MATERIAL PROVIDED below:

/-- R289: RES 3,A. -/
def execRes_3_A (s : State) : Result := loadBitReg (resBit (s.reg .a) .i3) .a s

/-- R289: RES 4,B. -/
def execRes_4_B (s : State) : Result := loadBitReg (resBit (s.reg .b) .i4) .b s

/-- R289: RES 4,C. -/
def execRes_4_C (s : State) : Result := loadBitReg (resBit (s.reg .c) .i4) .c s

/-- R289: RES 4,D. -/
def execRes_4_D (s : State) : Result := loadBitReg (resBit (s.reg .d) .i4) .d s

/-- R289: RES 4,E. -/
def execRes_4_E (s : State) : Result := loadBitReg (resBit (s.reg .e) .i4) .e s

/-- R289: RES 4,H. -/
def execRes_4_H (s : State) : Result := loadBitReg (resBit (s.reg .h) .i4) .h s

/-- R289: RES 4,L. -/
def execRes_4_L (s : State) : Result := loadBitReg (resBit (s.reg .l) .i4) .l s

/-- R290: RES 4,(HL). -/
def execRes_4_mHL (s : State) : Result := resMem .i4 s

/-- R289: RES 4,A. -/
def execRes_4_A (s : State) : Result := loadBitReg (resBit (s.reg .a) .i4) .a s

/-- R289: RES 5,B. -/
def execRes_5_B (s : State) : Result := loadBitReg (resBit (s.reg .b) .i5) .b s

/-- R289: RES 5,C. -/
def execRes_5_C (s : State) : Result := loadBitReg (resBit (s.reg .c) .i5) .c s

/-- R289: RES 5,D. -/
def execRes_5_D (s : State) : Result := loadBitReg (resBit (s.reg .d) .i5) .d s

/-- R289: RES 5,E. -/
def execRes_5_E (s : State) : Result := loadBitReg (resBit (s.reg .e) .i5) .e s

/-- R289: RES 5,H. -/
def execRes_5_H (s : State) : Result := loadBitReg (resBit (s.reg .h) .i5) .h s

/-- R289: RES 5,L. -/
def execRes_5_L (s : State) : Result := loadBitReg (resBit (s.reg .l) .i5) .l s

/-- R290: RES 5,(HL). -/
def execRes_5_mHL (s : State) : Result := resMem .i5 s

/-- R289: RES 5,A. -/
def execRes_5_A (s : State) : Result := loadBitReg (resBit (s.reg .a) .i5) .a s

/-- R289: RES 6,B. -/
def execRes_6_B (s : State) : Result := loadBitReg (resBit (s.reg .b) .i6) .b s

/-- R289: RES 6,C. -/
def execRes_6_C (s : State) : Result := loadBitReg (resBit (s.reg .c) .i6) .c s

/-- R289: RES 6,D. -/
def execRes_6_D (s : State) : Result := loadBitReg (resBit (s.reg .d) .i6) .d s

/-- R289: RES 6,E. -/
def execRes_6_E (s : State) : Result := loadBitReg (resBit (s.reg .e) .i6) .e s

/-- R289: RES 6,H. -/
def execRes_6_H (s : State) : Result := loadBitReg (resBit (s.reg .h) .i6) .h s

/-- R289: RES 6,L. -/
def execRes_6_L (s : State) : Result := loadBitReg (resBit (s.reg .l) .i6) .l s

/-- R290: RES 6,(HL). -/
def execRes_6_mHL (s : State) : Result := resMem .i6 s

/-- R289: RES 6,A. -/
def execRes_6_A (s : State) : Result := loadBitReg (resBit (s.reg .a) .i6) .a s

/-- R289: RES 7,B. -/
def execRes_7_B (s : State) : Result := loadBitReg (resBit (s.reg .b) .i7) .b s

/-- R289: RES 7,C. -/
def execRes_7_C (s : State) : Result := loadBitReg (resBit (s.reg .c) .i7) .c s

/-- R289: RES 7,D. -/
def execRes_7_D (s : State) : Result := loadBitReg (resBit (s.reg .d) .i7) .d s

/-- R289: RES 7,E. -/
def execRes_7_E (s : State) : Result := loadBitReg (resBit (s.reg .e) .i7) .e s

/-- R289: RES 7,H. -/
def execRes_7_H (s : State) : Result := loadBitReg (resBit (s.reg .h) .i7) .h s

/-- R289: RES 7,L. -/
def execRes_7_L (s : State) : Result := loadBitReg (resBit (s.reg .l) .i7) .l s

/-- R290: RES 7,(HL). -/
def execRes_7_mHL (s : State) : Result := resMem .i7 s

/-- R289: RES 7,A. -/
def execRes_7_A (s : State) : Result := loadBitReg (resBit (s.reg .a) .i7) .a s

/-- R291: SET 0,B. -/
def execSet_0_B (s : State) : Result := loadBitReg (setBit (s.reg .b) .i0) .b s

/-- R291: SET 0,C. -/
def execSet_0_C (s : State) : Result := loadBitReg (setBit (s.reg .c) .i0) .c s

/-- R291: SET 0,D. -/
def execSet_0_D (s : State) : Result := loadBitReg (setBit (s.reg .d) .i0) .d s

/-- R291: SET 0,E. -/
def execSet_0_E (s : State) : Result := loadBitReg (setBit (s.reg .e) .i0) .e s

/-- R291: SET 0,H. -/
def execSet_0_H (s : State) : Result := loadBitReg (setBit (s.reg .h) .i0) .h s

/-- R291: SET 0,L. -/
def execSet_0_L (s : State) : Result := loadBitReg (setBit (s.reg .l) .i0) .l s

/-- R292: SET 0,(HL). -/
def execSet_0_mHL (s : State) : Result := setMem .i0 s

/-- R291: SET 0,A. -/
def execSet_0_A (s : State) : Result := loadBitReg (setBit (s.reg .a) .i0) .a s

/-- R291: SET 1,B. -/
def execSet_1_B (s : State) : Result := loadBitReg (setBit (s.reg .b) .i1) .b s

/-- R291: SET 1,C. -/
def execSet_1_C (s : State) : Result := loadBitReg (setBit (s.reg .c) .i1) .c s

/-- R291: SET 1,D. -/
def execSet_1_D (s : State) : Result := loadBitReg (setBit (s.reg .d) .i1) .d s

/-- R291: SET 1,E. -/
def execSet_1_E (s : State) : Result := loadBitReg (setBit (s.reg .e) .i1) .e s

/-- R291: SET 1,H. -/
def execSet_1_H (s : State) : Result := loadBitReg (setBit (s.reg .h) .i1) .h s

/-- R291: SET 1,L. -/
def execSet_1_L (s : State) : Result := loadBitReg (setBit (s.reg .l) .i1) .l s

/-- R292: SET 1,(HL). -/
def execSet_1_mHL (s : State) : Result := setMem .i1 s

/-- R291: SET 1,A. -/
def execSet_1_A (s : State) : Result := loadBitReg (setBit (s.reg .a) .i1) .a s

/-- R291: SET 2,B. -/
def execSet_2_B (s : State) : Result := loadBitReg (setBit (s.reg .b) .i2) .b s

/-- R291: SET 2,C. -/
def execSet_2_C (s : State) : Result := loadBitReg (setBit (s.reg .c) .i2) .c s

/-- R291: SET 2,D. -/
def execSet_2_D (s : State) : Result := loadBitReg (setBit (s.reg .d) .i2) .d s

/-- R291: SET 2,E. -/
def execSet_2_E (s : State) : Result := loadBitReg (setBit (s.reg .e) .i2) .e s

/-- R291: SET 2,H. -/
def execSet_2_H (s : State) : Result := loadBitReg (setBit (s.reg .h) .i2) .h s

/-- R291: SET 2,L. -/
def execSet_2_L (s : State) : Result := loadBitReg (setBit (s.reg .l) .i2) .l s

/-- R292: SET 2,(HL). -/
def execSet_2_mHL (s : State) : Result := setMem .i2 s

/-- R291: SET 2,A. -/
def execSet_2_A (s : State) : Result := loadBitReg (setBit (s.reg .a) .i2) .a s

/-- R291: SET 3,B. -/
def execSet_3_B (s : State) : Result := loadBitReg (setBit (s.reg .b) .i3) .b s

/-- R291: SET 3,C. -/
def execSet_3_C (s : State) : Result := loadBitReg (setBit (s.reg .c) .i3) .c s

/-- R291: SET 3,D. -/
def execSet_3_D (s : State) : Result := loadBitReg (setBit (s.reg .d) .i3) .d s

/-- R291: SET 3,E. -/
def execSet_3_E (s : State) : Result := loadBitReg (setBit (s.reg .e) .i3) .e s

/-- R291: SET 3,H. -/
def execSet_3_H (s : State) : Result := loadBitReg (setBit (s.reg .h) .i3) .h s

/-- R291: SET 3,L. -/
def execSet_3_L (s : State) : Result := loadBitReg (setBit (s.reg .l) .i3) .l s

/-- R292: SET 3,(HL). -/
def execSet_3_mHL (s : State) : Result := setMem .i3 s

/-- R291: SET 3,A. -/
def execSet_3_A (s : State) : Result := loadBitReg (setBit (s.reg .a) .i3) .a s

/-- R291: SET 4,B. -/
def execSet_4_B (s : State) : Result := loadBitReg (setBit (s.reg .b) .i4) .b s

/-- R291: SET 4,C. -/
def execSet_4_C (s : State) : Result := loadBitReg (setBit (s.reg .c) .i4) .c s

/-- R291: SET 4,D. -/
def execSet_4_D (s : State) : Result := loadBitReg (setBit (s.reg .d) .i4) .d s

/-- R291: SET 4,E. -/
def execSet_4_E (s : State) : Result := loadBitReg (setBit (s.reg .e) .i4) .e s

/-- R291: SET 4,H. -/
def execSet_4_H (s : State) : Result := loadBitReg (setBit (s.reg .h) .i4) .h s

/-- R291: SET 4,L. -/
def execSet_4_L (s : State) : Result := loadBitReg (setBit (s.reg .l) .i4) .l s

/-- R292: SET 4,(HL). -/
def execSet_4_mHL (s : State) : Result := setMem .i4 s

/-- R291: SET 4,A. -/
def execSet_4_A (s : State) : Result := loadBitReg (setBit (s.reg .a) .i4) .a s

/-- R291: SET 5,B. -/
def execSet_5_B (s : State) : Result := loadBitReg (setBit (s.reg .b) .i5) .b s

/-- R291: SET 5,C. -/
def execSet_5_C (s : State) : Result := loadBitReg (setBit (s.reg .c) .i5) .c s

/-- R291: SET 5,D. -/
def execSet_5_D (s : State) : Result := loadBitReg (setBit (s.reg .d) .i5) .d s

/-- R291: SET 5,E. -/
def execSet_5_E (s : State) : Result := loadBitReg (setBit (s.reg .e) .i5) .e s

/-- R291: SET 5,H. -/
def execSet_5_H (s : State) : Result := loadBitReg (setBit (s.reg .h) .i5) .h s

/-- R291: SET 5,L. -/
def execSet_5_L (s : State) : Result := loadBitReg (setBit (s.reg .l) .i5) .l s

/-- R292: SET 5,(HL). -/
def execSet_5_mHL (s : State) : Result := setMem .i5 s

/-- R291: SET 5,A. -/
def execSet_5_A (s : State) : Result := loadBitReg (setBit (s.reg .a) .i5) .a s

/-- R291: SET 6,B. -/
def execSet_6_B (s : State) : Result := loadBitReg (setBit (s.reg .b) .i6) .b s

/-- R291: SET 6,C. -/
def execSet_6_C (s : State) : Result := loadBitReg (setBit (s.reg .c) .i6) .c s

/-- R291: SET 6,D. -/
def execSet_6_D (s : State) : Result := loadBitReg (setBit (s.reg .d) .i6) .d s

/-- R291: SET 6,E. -/
def execSet_6_E (s : State) : Result := loadBitReg (setBit (s.reg .e) .i6) .e s

/-- R291: SET 6,H. -/
def execSet_6_H (s : State) : Result := loadBitReg (setBit (s.reg .h) .i6) .h s

/-- R291: SET 6,L. -/
def execSet_6_L (s : State) : Result := loadBitReg (setBit (s.reg .l) .i6) .l s

/-- R292: SET 6,(HL). -/
def execSet_6_mHL (s : State) : Result := setMem .i6 s

/-- R291: SET 6,A. -/
def execSet_6_A (s : State) : Result := loadBitReg (setBit (s.reg .a) .i6) .a s

/-- R291: SET 7,B. -/
def execSet_7_B (s : State) : Result := loadBitReg (setBit (s.reg .b) .i7) .b s

/-- R291: SET 7,C. -/
def execSet_7_C (s : State) : Result := loadBitReg (setBit (s.reg .c) .i7) .c s

/-- R291: SET 7,D. -/
def execSet_7_D (s : State) : Result := loadBitReg (setBit (s.reg .d) .i7) .d s

/-- R291: SET 7,E. -/
def execSet_7_E (s : State) : Result := loadBitReg (setBit (s.reg .e) .i7) .e s

/-- R291: SET 7,H. -/
def execSet_7_H (s : State) : Result := loadBitReg (setBit (s.reg .h) .i7) .h s

/-- R291: SET 7,L. -/
def execSet_7_L (s : State) : Result := loadBitReg (setBit (s.reg .l) .i7) .l s

/-- R292: SET 7,(HL). -/
def execSet_7_mHL (s : State) : Result := setMem .i7 s

/-- R291: SET 7,A. -/
def execSet_7_A (s : State) : Result := loadBitReg (setBit (s.reg .a) .i7) .a s

end Sys2Proof.Machine
end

End of MATERIAL PROVIDED.

**EXERCISE DESCRIPTION:** Above this instruction are the records; retype exactly the lines from the one containing "def execSet_4_B (s" up to and including the one containing "SET 6,L. -/".

**SOLUTION FOR THIS TASK:**
def execSet_4_B (s : State) : Result := loadBitReg (setBit (s.reg .b) .i4) .b s

/-- R291: SET 4,C. -/
def execSet_4_C (s : State) : Result := loadBitReg (setBit (s.reg .c) .i4) .c s

/-- R291: SET 4,D. -/
def execSet_4_D (s : State) : Result := loadBitReg (setBit (s.reg .d) .i4) .d s

/-- R291: SET 4,E. -/
def execSet_4_E (s : State) : Result := loadBitReg (setBit (s.reg .e) .i4) .e s

/-- R291: SET 4,H. -/
def execSet_4_H (s : State) : Result := loadBitReg (setBit (s.reg .h) .i4) .h s

/-- R291: SET 4,L. -/
def execSet_4_L (s : State) : Result := loadBitReg (setBit (s.reg .l) .i4) .l s

/-- R292: SET 4,(HL). -/
def execSet_4_mHL (s : State) : Result := setMem .i4 s

/-- R291: SET 4,A. -/
def execSet_4_A (s : State) : Result := loadBitReg (setBit (s.reg .a) .i4) .a s

/-- R291: SET 5,B. -/
def execSet_5_B (s : State) : Result := loadBitReg (setBit (s.reg .b) .i5) .b s

/-- R291: SET 5,C. -/
def execSet_5_C (s : State) : Result := loadBitReg (setBit (s.reg .c) .i5) .c s

/-- R291: SET 5,D. -/
def execSet_5_D (s : State) : Result := loadBitReg (setBit (s.reg .d) .i5) .d s

/-- R291: SET 5,E. -/
def execSet_5_E (s : State) : Result := loadBitReg (setBit (s.reg .e) .i5) .e s

/-- R291: SET 5,H. -/
def execSet_5_H (s : State) : Result := loadBitReg (setBit (s.reg .h) .i5) .h s

/-- R291: SET 5,L. -/
def execSet_5_L (s : State) : Result := loadBitReg (setBit (s.reg .l) .i5) .l s

/-- R292: SET 5,(HL). -/
def execSet_5_mHL (s : State) : Result := setMem .i5 s

/-- R291: SET 5,A. -/
def execSet_5_A (s : State) : Result := loadBitReg (setBit (s.reg .a) .i5) .a s

/-- R291: SET 6,B. -/
def execSet_6_B (s : State) : Result := loadBitReg (setBit (s.reg .b) .i6) .b s

/-- R291: SET 6,C. -/
def execSet_6_C (s : State) : Result := loadBitReg (setBit (s.reg .c) .i6) .c s

/-- R291: SET 6,D. -/
def execSet_6_D (s : State) : Result := loadBitReg (setBit (s.reg .d) .i6) .d s

/-- R291: SET 6,E. -/
def execSet_6_E (s : State) : Result := loadBitReg (setBit (s.reg .e) .i6) .e s

/-- R291: SET 6,H. -/
def execSet_6_H (s : State) : Result := loadBitReg (setBit (s.reg .h) .i6) .h s

/-- R291: SET 6,L. -/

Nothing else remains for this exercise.